Шрифт:
Закладка:
Описанная схватка за власть в высших эшелонах партии вполне выглядела как продолжение Гражданской войны, особенно если вспомнить высказывание Троцкого на ноябрьском Пленуме ЦК 1927 года в адрес группы Сталина: «Вы – группа бездарных бюрократов. Если станет вопрос о судьбе советской страны, если произойдет война, вы будете совершенно бессильны организовать оборону страны и добиться победы…Мы свергнем бездарное правительство… кроме того, расстреляем эту тупую банду ничтожных бюрократов, предавших революцию. Да, мы это сделаем. Вы тоже хотели бы расстрелять нас, но вы не смеете. А мы посмеем, так как это будет совершенно необходимым условием победы»[115]. Однако Сталин, как это положено по жанру, посмел, да еще и раньше Троцкого.
Эта верхушечная война должна была не только спроецироваться на общество, но и найти в нем свое обоснование. Обвинения политических противников в разнообразных уклонах, попытках свергнуть Советскую власть и реставрировать капитализм требовали фактического подтверждения наличия врагов Советской власти, свидетельствующих о латентной гражданской войне. Предоставить такие доказательства должны были органы государственной безопасности, с середины 1920-х годов находившиеся под полным контролем Политбюро и лично Сталина.
Органы
6 февраля 1922 года ВЦИК РСФСР принял декрет «Об упразднении Всероссийской Чрезвычайной Комиссии и о правилах производства обысков, выемок и арестов». Задачи, которые ранее выполняла ВЧК, возлагались на Народный комиссариат внутренних дел, для чего при нем создавалось Государственное политическое управление (ГПУ) под председательством наркома внутренних дел.
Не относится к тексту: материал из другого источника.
/-- The stroke has been seated at a station and HOLD entered (04 R70, 05 R83, R85, R92). -/
def State.seatedAt (station : Nat) (s : State) : State :=
  State.reported
    { kind := 0x40#8, severity := .info
      body := [4#8, 1#8] ++ bytes2 s.stroke.number ++ u16 (s.pos.lastStation.getD 0xFFFF) }
    { s with
      stroke := { s.stroke with
        state := .hold, outcome := .seatedOk, seat := some station
        dwell := some s.stroke.params.dwell }
      guard := { s.guard with
        reasons := { s.guard.reasons with stroke := true }
        readback := if s.guard.reasons.isEmpty = true ∧ s.guard.sensed = .high then .running
          else s.guard.readback
        counting := s.guard.counting || s.guard.reasons.isEmpty }
      link := { s.link with watchdog := none } }

/-- The dwell has expired away from home and RETRACT has been entered (04 R76). -/
def State.retracted (s : State) : State :=
  State.reported
    { kind := 0x40#8, severity := .info
      body := [6#8] ++ u8 s.stroke.outcome.code ++ bytes2 s.stroke.number ++
        u16 (s.pos.lastStation.getD 0xFFFF) }
    { s with
      stroke := { s.stroke with
        state := .retract, dwell := none, captureOpen := false
        quiet := if s.stroke.captureOpen then .stopped else s.stroke.quiet }
      profile := { s.profile with
        condition := if s.stroke.captureOpen then .closed else s.profile.condition } }

/-- The commands that show an encoder fault, its reason code, and the position unit it leaves: both
phases together is TRANSITION, a count beyond the limit is LIMIT; neither counts (03 R41, R42). -/
def State.faults (s : State) (c : Instr) (reason : Nat) (p : Pos) : Prop :=
  (c = .encoderFault .both ∧ reason = 1 ∧ p = { s.pos with
    referenced := false, encA := otherLevel s.pos.encA, encB := otherLevel s.pos.encB }) ∨
  (∃ ph, (c = .encoderCount ph ∨ c = .encoderFault (.one ph)) ∧ s.pos.beyond ph = true ∧
    reason = 2 ∧ p = match ph with
      | .a => { s.pos with referenced := false, encA := otherLevel s.pos.encA }
      | .b => { s.pos with referenced := false, encB := otherLevel s.pos.encB })

/-- The record a lockout cause writes over a cleared one (05 R96). -/
def State.newLockout (cause : LockoutCause) (segment : Option Nat) (s : State) : Lockout :=
  { latched := true, cause := some cause, number := s.stroke.number, segment := segment
    station := if s.stroke.captureOpen = true ∧ s.pos.high ≠ 0 then some (s.pos.high - 1)
      else none
    repeats := 0 }

/-- A lockout latched over a cleared record, outside READY (05 R96, R85, R92). -/
def State.lockedOut (cause : LockoutCause) (segment : Option Nat) (s : State) : State :=
  { s with
    guard := { s.guard with
      lockout := s.newLockout cause segment
      reasons := { s.guard.reasons with lockout := true }
      readback := if s.guard.reasons.isEmpty = true ∧ s.guard.sensed = .high then .running
        else s.guard.readback
      counting := s.guard.counting || (s.guard.reasons.isEmpty && s.stroke.state ∈
        [StrokeState.approach, .capture, .hold, .halted]) } }
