/-- The engine completes at one event (07 R122, R124, R139 to R145): the working table with the records
still to form becomes the results, one per record in map order; the summary holds the six counts, the
peak total and the work; COMPLETE is entered, RESULT_READY posted and the indication driven. An idle
step works on by one segment and keeps the table a first part of the results (how far the table has
come at a moment is the model's choice, log 22). -/
def Obligations.EvaluationCompletes : Prop :=
  (∀ (s : State) (i : EvalInputs) (rs all : List ResultRecord) (m : Summary) (taken : List Station),
    s.Ready → s.engine.run = some i → all = evaluateResults s.map s.profile i →
    rs = s.engine.work.records ++ all.drop s.engine.work.records.length →
    m = evaluateSummary rs s.profile i →
    taken = (match i.last with | some l => s.profile.records.take (l + 1) | none => []) →
      (s.engine.work.records <+: all → rs = all) ∧
      all.map ResultRecord.pin = s.map.active.map PinRecord.pin ∧
      all.map ResultRecord.segment = s.map.active.map PinRecord.segment ∧
      all.map ResultRecord.engage = s.map.active.map PinRecord.engage ∧
      m.number = i.number ∧ m.outcome = i.outcome ∧ m.secondary = i.secondary ∧
      m.secondaryCount = i.secondaryCount ∧ m.trip = i.trip ∧ m.seat = i.seat ∧
      m.last = i.last ∧ m.overtravel = i.overtravel ∧
      m.counts.pass = (rs.filter fun r => r.verdict = .pass).length ∧
      m.counts.low = (rs.filter fun r => r.verdict = .low).length ∧
      m.counts.high = (rs.filter fun r => r.verdict = .high).length ∧
      m.counts.absent = (rs.filter fun r => r.verdict = .absent).length ∧
      m.counts.notReached = (rs.filter fun r => r.verdict = .notReached).length ∧
      m.counts.unverified = (rs.filter fun r => r.verdict = .unverified).length ∧
      m.counts.pass + m.counts.low + m.counts.high + m.counts.absent + m.counts.notReached +
        m.counts.unverified = rs.length ∧
      (taken = [] → m.peak = none) ∧
      (∀ (n : Nat) (x : Station), taken[n]? = some x → (∀ y ∈ taken, y.total ≤ x.total) →
        (∀ y ∈ taken.take n, y.total < x.total) → m.peak = some (x.total, x.index)) ∧
      m.work = (max 0 (min 4294967295
        (roundDiv ((taken.map Station.total).sum * i.pitch) 10000))).toNat ∧
      (m.result = .pass ↔ i.outcome = .seatedOk ∧ i.secondary = none ∧
        ∀ r ∈ rs, r.verdict = .pass) ∧
      (m.result = .incomplete ↔ i.outcome = .seatedOk ∧ i.secondary = none ∧
        (∀ r ∈ rs, r.verdict = .pass ∨ r.verdict = .unverified) ∧
        ∃ r ∈ rs, r.verdict = .unverified) ∧
      exec .evaluationCompletion s = .next ({ s with
        engine := { run := none, work := { records := [], clusters := [] }, results := rs
                    summary := some m, valid := true }
        stroke := { s.stroke with state := .complete }
        lines := { s.lines with
          indication := match m.result with | .pass => .pass | .incomplete | .fail => .fail }
        }.reported
          { kind := 0x42#8, severity := .info
            body := bytes2 m.number ++ u8 m.result.code ++ u16 m.counts.pass ++
              u16 m.counts.low ++ u16 m.counts.high ++ u16 m.counts.absent ++
              u16 m.counts.notReached ++ u16 m.counts.unverified })) ∧
  (∀ (s : State) (i : EvalInputs), s.pending = [] → s.due = [] → s.held = false →
    s.engine.run = some i → s.engine.work.records <+: evaluateResults s.map s.profile i →
    ∃ t, step s = .next t ∧ t.engine = { s.engine with work := t.engine.work } ∧
      t.map = s.map ∧ t.profile = s.profile ∧
      t.engine.work.records <+: evaluateResults t.map t.profile i ∧
      (∀ (k : Nat) (r : ResultRecord), (evaluateResults s.map s.profile i)[k]? = some r →
        k = s.engine.work.records.length →
        k < t.engine.work.records.length ∧
        (∀ x ∈ t.engine.work.records.drop k, x.segment = r.segment) ∧
        ∀ c ∈ t.engine.work.clusters, c.segment = r.segment))

/-- The verdict of a pin (07 R130, R131, R138, R139): UNVERIFIED, NOT_REACHED, or the first case by
the share of the cluster that holds its cohort and by its own class; share, size and flags are that
cluster's. -/
def Obligations.VerdictsFollowTheShare : Prop :=
  ∀ (m : MapUnit) (p : Profile) (i : EvalInputs) (k : Nat) (pin : PinRecord) (c : WindowClass)
    (r : ResultRecord), m.active[k]? = some pin → m.classes.getD pin.cls none = some c →
    (∀ q ∈ m.active, q.segment = pin.segment → q.engage = pin.engage → q.cls = pin.cls) →
    m.active.Pairwise mapOrdered →
    (evaluateResults m p i)[k]? = some r →
    (i.usable.getD pin.segment false = false → r.verdict = .unverified ∧ r.share = none) ∧
    (i.usable.getD pin.segment false = true →
      (∀ l, i.last = some l → (l : Int) < (pin.engage : Int) - c.lead) →
      r.verdict = .notReached ∧ r.share = none) ∧
    (∀ l, i.usable.getD pin.segment false = true → i.last = some l →
      (pin.engage : Int) - c.lead ≤ l → ∃ share n, r.share = some share ∧ r.size = some n ∧
        (∃ q ∈ clustersOf ((cohortsOf m m.active).filter i.judges),
          q.segment = pin.segment ∧ pin.engage ∈ q.members ∧ n = q.size ∧
          share = (judge (p.records.take (l + 1)) l q).share ∧
          r.flags = (judge (p.records.take (l + 1)) l q).flags) ∧
        1 ≤ n ∧ -32768 ≤ share ∧ share ≤ 32767 ∧
        r.verdict = (if r.flags.sat then .high else if (c.high : Int) < share then .high
          else if share < c.absent then .absent else if share < c.low then .low else .pass))
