/-- Every command keeps the waiting commands and the bounds. -/
theorem exec_tallied {q : List Instr} {p : Prop} (c : Instr) {s t : State} (h : s.Tallied q p)
    (e : exec c s = .next t) : t.Tallied q p := by
  cases c with
  | ping | status | countersRead | setLink | toolReset | setSense | setSegment | getSegment
  | snapshot | tare | shuntCheck | setStroke | getStroke | arm | disarm | abort | lockoutRead
  | lockoutClear | mapBegin | mapAdd | mapCommit | mapRead | setClass | getClass | profileRead
  | resultRead | resultSummary | setLines | writeLines | readLines => exact request_tallied _ h e
  | toolResetActs | deferredReplyPlaced | settleEnd | tripSegment | tripTotal | overrangeEvent
  | bottomRailPair | tareCompletion | shuntWaitEnd | shuntGroupJudged | overtravel =>
    exact liveDue_tallied h e
  | mapCommitCompletion => exact live_tallied h (fun _ => commitEnd_tallied) e
  | frameReceived check => exact live_tallied h (fun _ hu => frameReceived_tallied hu check) e
  | headerLengthError b => exact live_tallied h (fun _ hu => headerLengthError_tallied hu b) e
  | frameTimeout => exact live_tallied h (fun _ => frameTimeout_tallied) e
  | discardGapEnd => exact live_tallied h (fun _ => discardGapEnd_tallied) e
  | frameTransmitted => exact live_tallied h (fun _ => frameTransmitted_tallied) e
  | linkReset => exact live_tallied h (fun _ => linkReset_tallied) e
  | resetNToolReset us =>
    exact live_tallied (f := resetPulse us) h (fun _ hu => ite_tallied (toolReset_tallied hu) hu) e
  | powerOnReset => cases e; exact ⟨h.1, fun _ => ⟨initial_counts _, Nat.zero_le _⟩⟩
  | powerOnResetRelease w =>
    cases e
    exact ite_tallied (a := powerOnRelease w s) ⟨h.1, fun _ => ⟨initial_counts w, Nat.zero_le _⟩⟩
      (takeThrough_tallied _ _ h)
  | conversionRoundClose bridges =>
    exact live_tallied h (fun _ hu => roundClose_tallied hu bridges) e
  | byteTaken b => exact live_tallied h (fun _ hu => takeByte_tallied hu b) e
  | watchdogExpiry => exact live_tallied_of_noting h watchdogExpiry_noting e
  | encoderCount ph => exact live_tallied_of_noting h (fun hu => encoderCount_noting hu ph) e
  | encoderFault tr => exact live_tallied_of_noting h (fun hu => encoderFault_noting hu tr) e
  | referencePulse => exact live_tallied_of_noting h referencePulse_noting e
  | dwellExpiry => exact live_tallied_of_noting h dwellExpiry_noting e
  | quietTimerExpiry => exact live_tallied_of_noting h quietTimerExpiry_noting e
  | evaluationCompletion => exact live_tallied_of_noting h evaluationCompletion_noting e
  | stopNSenseChange level =>
    exact live_tallied_of_noting h (fun hu => stopNSenseChange_noting hu level) e
  | readbackTimerExpiry => exact live_tallied_of_noting h readbackTimerExpiry_noting e
  | lineFilterChange line level =>
    exact live_tallied_of_noting h (fun hu => lineFilterChange_noting hu line.val level) e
Вроде бы ВЧК, этот одиозный орган, очень напоминавший опричнину Ивана Грозного, умер, но оказалось, что дело его продолжает жить.
ГПУ предоставили право непосредственной расправы над уголовниками, рецидивистами, грабителями, застигнутыми на месте преступления с оружием.
Было принято секретное постановление, которое давало ГПУ право внесудебных репрессий, вплоть до расстрела, в отношении ряда преступников, а также право ссылки, высылки и заключения в лагерь, вновь расширилось применение ссылки и заключения в концлагерь анархистов и эсеров[116].
В марте 1924 года Президиум ЦИК СССР утвердил Положение об Объединенном государственном политическом управлении СССР (ОГПУ). Управление получило полномочия производить административные ссылки, высылки и заключения в концентрационный лагерь. В положении было предусмотрено наряду с Судебной коллегией создание Особого совещания при ОГПУ СССР, которое имело право внесудебного рассмотрения и политических, и уголовных дел с вынесением приговоров, вплоть до смертных. Приговоры Особого совещания выносились «по результатам расследования».
Совещание не было связано процессуальными нормами, рассмотрение дела велось без соблюдения принципов состязательности и беспристрастности, обвиняемому не полагался адвокат.
Допускалось рассмотрение дела и вынесение приговора в отсутствие обвиняемого (абсолютное большинство дел рассматривалось заочно)[117].
После смерти председателя ОГПУ В. Р. Менжинского[118] Сталин решил в очередной раз преобразовать, мягко говоря, непопулярный репрессивный орган. В 1934 году был создан союзный Народный комиссариат внутренних дел, первым наркомом стал Генрих Григорьевич (Генах Гершенович) Ягода[119]. До этого были только республиканские наркоматы внутренних дел[120]. ОГПУ включалось в него в виде структурного подразделения под названием Главное управление государственной безопасности (ГУГБ). Принципиальное новшество заключалось в том, что упразднялась Судебная коллегия ОГПУ: новое ведомство не должно было иметь судебных функций, что подавалось пропагандой как признак резкого смягчения карательной политики.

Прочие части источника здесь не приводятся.